线性处理:输入-执行1-i2-i3-输出。并行处理:输入-执行*3-输出。数据扩展是一种管理、存储和处理数据的技术✓✓ 假设我们只处理单个节点......当我们增加数据量时,实际上是在增加内存和存储容量 水平扩展:✓ 水平扩展意味着增加新节点,直到问题可以解决为止✓✓ 集群容量解决了 "令人尴尬的并行 "问题,因为如果一个节点出现故障,对其他节点没有影响!✓ 事情总是那么简单吗?绝对不是!基本上,每个进程都需要知道其他进程在做什么,才能完成计算✓ 所有进程都能访问的文件系统负责存储所有内容!在 Hadoop 中,集群将所有内容集中到一个主存储中 容错是指当一个或多个组件发生故障时,系统能够不间断地继续运行的能力(我们将分区复制到集群内的其他节点中) 云计算: ✓ 云计算允许用户通过互联网访问高度可扩展的计算和存储资源✓ 它为什么有用?通过云计算,公司可以使用服务器容量,并将其迅速扩展到所需的水平!✓现在,运行复杂的数学模型离不开云计算✓从经济角度来看,云计算可以降低成本。为什么?因为资源是由用户共享的,他们只需支付实际使用的容量!结构化数据:结构化数据是经过组织和标记的数据、
with a pre-defined data model which conform to a tabular format✓ Examples: Name Family Name Dates Addresses Phone Number ✓ Sources of structured data:✓ Relational database (SQL) ✓ Spreadsheets Unstructured data:✓Most of the data people produce is text-heavy and unstructured✓What does unstructured mean? ✓ Unstructured means that it does not conform to any predefined data model✓ Often attached to data we could find also a description, which further increases the volume of data✓ How much data do we talk about? Semi-structured data: ✓ Semi-structured data has components of structured and (mostly) unstructured data✓ It also possess some metadata which has some
符合表格格式的预定义数据模型✓ 示例:结构化数据的来源:✓ 关系数据库 (SQL) ✓ 电子表格 非结构化数据:✓ 人们产生的大多数数据都是文本较多且非结构化的✓ 非结构化是什么意思? ✓ 非结构化意味着它不符合任何预定义的数据模型✓ 通常,我们还可以在数据上找到说明,这进一步增加了数据量✓ 我们所说的数据量有多大?半结构化数据:半结构化数据包含结构化数据和(大部分)非结构化数据的组成部分✓ 它还拥有一些元数据,这些元数据具有以下特征
characteristics✓ Example: emails are typically semistructured✓ The content is unstructured✓ To/CC/CCN fields, Subject line, image, etc. is structured✓ Sources of semi-structured data: XML/JSON
特征✓ 示例:电子邮件通常是半结构化的✓ 内容是非结构化的✓ 收件人/CC/CN 字段、主题行、图片等是结构化的✓ 半结构化数据的来源:XML/JSON
XML, DTD, JSON
XML、DTD、JSON
eXtensible Markup Language(XML):✓It is a markup metalanguage, which allows to define other markup languages✓It consists of syntactic standard rules, i.e. it is a formal language.How does XML work?✓ XML is a metalanguage which has the aim to represent textual contents organized in a
可扩展标记语言(XML):✓它是一种标记金属语言,可以定义其他标记语言✓它由语法标准规则组成,即它是一种形式语言。

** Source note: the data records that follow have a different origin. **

-- ==== Sys2Proof/Machine/Ops.lean ====
section
/-! DEFINITION. The shared operations every instruction's meaning is built from: register access, fault reporting
(60_exceptions.md R141), the memory primitives (20_memory.md R36, R37), the skip (40_flow.md R71), the stack
(R72, R75), pixels (43_display.md R120), the key mask (44_timers_input.md R135, R136), the random draw (41_alu.md
R103). Meanings run after the fetch, so `s.pc` is already the address of the following instruction (40_flow.md R70). -/

namespace Sys2Proof.Machine

/-! ## Registers -/

/-- `V[r]` (10_state.md R10: no register is hard-wired). -/
def State.getV (s : State) (r : Nibble) : Byte := s.v[r.val]

/-- `V[r] <- b`. -/
def State.setV (s : State) (r : Nibble) (b : Byte) : State := { s with v := s.v.set r.val b }

/-- `I <- w`. -/
def State.setI (s : State) (w : Word) : State := { s with i := w }

/-- `pc <- w`. -/
def State.setPc (s : State) (w : Word) : State := { s with pc := w }

/-- `DT <- b`. -/
def State.setDt (s : State) (b : Byte) : State := { s with dt := b }

/-- `ST <- b`. -/
def State.setSt (s : State) (b : Byte) : State := { s with st := b }

/-- The address `a` of the instruction being run: the fetch left PC at `(a + 2) mod 2^16` (40_flow.md R70; log 11). -/
def State.instrAddr (s : State) : Word := s.pc - 2

/-! ## Reporting a fault (60_exceptions.md R141): the one shared operation of every fault condition -/

/-- The bit of FAULT and the value of `fault_evt_code` (R140). -/
def FaultCode.bit : FaultCode → Fin 4
  | .unk => 0
  | .stkOvf => 1
  | .stkUnf => 2
  | .addr => 3

/-- `Report(code, info)` by the instruction at `a`: set the sticky bit, emit one event, change nothing else. -/
def report (code : FaultCode) (a info : Word) (s : State) : State :=
  { s with
    fault := s.fault ||| BitVec.twoPow 4 code.bit.val
    faultEvents := s.faultEvents ++ [{ code := code, pc := a, info := info }] }

/-! ## Memory (20_memory.md R35 to R37) -/

/-- Step 1 of the range policy (R35): an effective address above 0xFFF is reported, as `ea mod 2^16`. -/
def reportRange (a : Word) (ea : Nat) (s : State) : State :=
  if 0xFFF < ea then report .addr a (BitVec.ofNat 16 ea) s else s

/-- `MemRead(ea, 1)` by the instruction at `a` (R36): the byte and the state after the report. -/
def memRead (a : Word) (ea : Nat) (s : State) : Byte × State :=
  (Memory.read s.mem (ea % 4096), reportRange a ea s)

/-- `MemWrite(ea, 1, b)` by the instruction at `a` (R37). -/
def memWrite (a : Word) (ea : Nat) (b : Byte) (s : State) : State :=
  { reportRange a ea s with mem := Memory.write s.mem (ea % 4096) b }

/-! ## Control flow -/

/-- `Skip()` (40_flow.md R71). -/
def skip (s : State) : State := s.setPc (s.pc + 2)

/-- `if c then Skip()`. -/
def skipIf (c : Bool) (s : State) : State := if c then skip s else s

/-- 2NNN's effect (40_flow.md R75, 60_exceptions.md R143): with a full stack report STK_OVF and do nothing else,
otherwise push PC and go to the target. `op` is the instruction word. -/
def callTo (op target : Word) (s : State) : State :=
  if h : s.sp.val < 16 then
    { s with stack := s.stack.set s.sp.val s.pc, sp := ⟨s.sp.val + 1, by omega⟩, pc := target }
  else report .stkOvf s.instrAddr op s

/-- 00EE's effect (40_flow.md R72, 60_exceptions.md R144): with an empty stack report STK_UNF and do nothing else,
otherwise pop into PC. `op` is the instruction word. -/
def popReturn (op : Word) (s : State) : State :=
  if h : 0 < s.sp.val then
    { s with sp := ⟨s.sp.val - 1, by omega⟩, pc := s.stack[s.sp.val - 1]'(by omega) }
  else report .stkUnf s.instrAddr op s

/-! ## Framebuffer (43_display.md R120) -/

/-- `FB[y][x]`. -/
def State.pixel (s : State) (y : Fin 32) (x : Fin 64) : Bool := (s.fb[y.val])[x.val]

/-- `FB[y][x] <- b`. -/
def State.setPixel (s : State) (y : Fin 32) (x : Fin 64) (b : Bool) : State :=
  { s with fb := s.fb.set y.val (s.fb[y.val].set x.val b) }

/-- Every pixel off. -/
def State.clearFb (s : State) : State := { s with fb := Vector.replicate 32 (Vector.replicate 64 false) }

/-! ## Keys (44_timers_input.md R135, R136) -/

/-- `KEYS[k]`. -/
def State.key (s : State) (k : Nibble) : Bool := s.keys[k.val]

/-- `KEYS[k] <- b`. -/
def State.setKey (s : State) (k : Nibble) (b : Bool) : State := { s with keys := s.keys.set k.val b }

/-- `mask = KEYS[15] ## ... ## KEYS[0]`. -/
def State.keyMask (s : State) : BitVec 16 := BitVec.ofFnLE s.key

/-- The lowest index whose bit is set; 0 for the zero mask, for which it is never asked. -/
def lowestKey (mask : BitVec 16) : Nibble :=
  ((List.finRange 16).find? (fun k => mask.getLsbD k.val)).getD 0

/-- `KEYSEL(mask)` (R136): for a mask of one key that key; for several, the free choice of Config, held to the only
law the spec gives, that the result is a pressed key (log 4). -/
def keysel (mask : BitVec 16) : Nibble :=
  if mask = BitVec.twoPow 16 (lowestKey mask).val then lowestKey mask
  else if mask.getLsbD (Config.keysel mask).val then Config.keysel mask
  else lowestKey mask

/-! ## Random byte (41_alu.md R103) -/

/-- The byte on the `rnd` port: what the schedule drives, else the next free value (log 3). -/
def State.rndByte (s : State) : Byte := s.rndPort.getD (Config.rnd s.rndDraws)

/-- A draw has been made: the next free draw is a fresh value. -/
def State.countDraw (s : State) : State := { s with rndDraws := s.rndDraws + 1 }

end Sys2Proof.Machine
end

hierarchical way✓ Properties of XML files:✓ Could be transferred among companies and different users,without any constraint (elaboration systems and database contain data which are incompatible… very big problem!)✓ They have the suffix.XML✓As HTML, XML is based on tags <NameTag></NameTag>✓Tags allow to read information contained in it, on the basis of their name and not necessarily on the basis of their position✓Each XML document could be associated to the definition of the structure used to make it readable✓The XML file memorizes data and it separated from the HTML document Document Type Definition DTD:✓A DTD file provides an instrument to validate XML documents, but it is not written
分层方式✓ XML 文件的属性:✓ 可在公司和不同用户之间传输,不受任何限制(阐述系统和数据库包含不兼容的数据......问题很大!)✓ 它们有后缀。XML✓与 HTML 一样,XML 基于标签 ✓标签允许根据其名称而不一定根据其位置来读取其中包含的信息✓每个 XML 文档都可以与用于使其可读的结构的定义相关联✓XML 文件存储数据,并与 HTML 文档分离 文档类型定义 DTD:✓DTD 文件提供了验证 XML 文档的工具,但它不是书面的
to respect the XML syntax✓Why is it useful?✓A DTD imposes some constraints on the structure of an XML document
DTD 对 XML 文档的结构施加了一些限制。
✓ Using XML files which are validated with scheme languages increases
✓ 使用经过方案语言验证的 XML 文件可提高性能
productivity and the chances to develop open and interoperable systems✓What does a DTD file? It contains elements, attributes and entities which are used by the document and the context✓DTD files do not say anything about the content of an element or the value of an attribute… e.g., we cannot say whether the price is a real number, a string Occurrence of the elements ? Zero OR 1 Not mandatory (0) or max 1+ 1 OR more Mandatory (1) or more
什么是 DTD 文件?它包含文档和上下文使用的元素、属性和实体✓DTD 文件不说明元素的内容或属性的值......例如,我们不能说明价格是实数还是字符串 元素的出现?0 或 1 非强制 (0) 或最多 1+ 1 或更多 强制 (1) 或更多
* Zero OR more
* 零或更多
JavaScript Object Notation JSON: ✓ Standard and open format, suitable to store different types of information and to exchange this across applications, both stand alone and in the web
JavaScript Object Notation JSON:✓ 标准和开放格式,适用于存储不同类型的信息,并在独立和网络应用程序之间进行交换。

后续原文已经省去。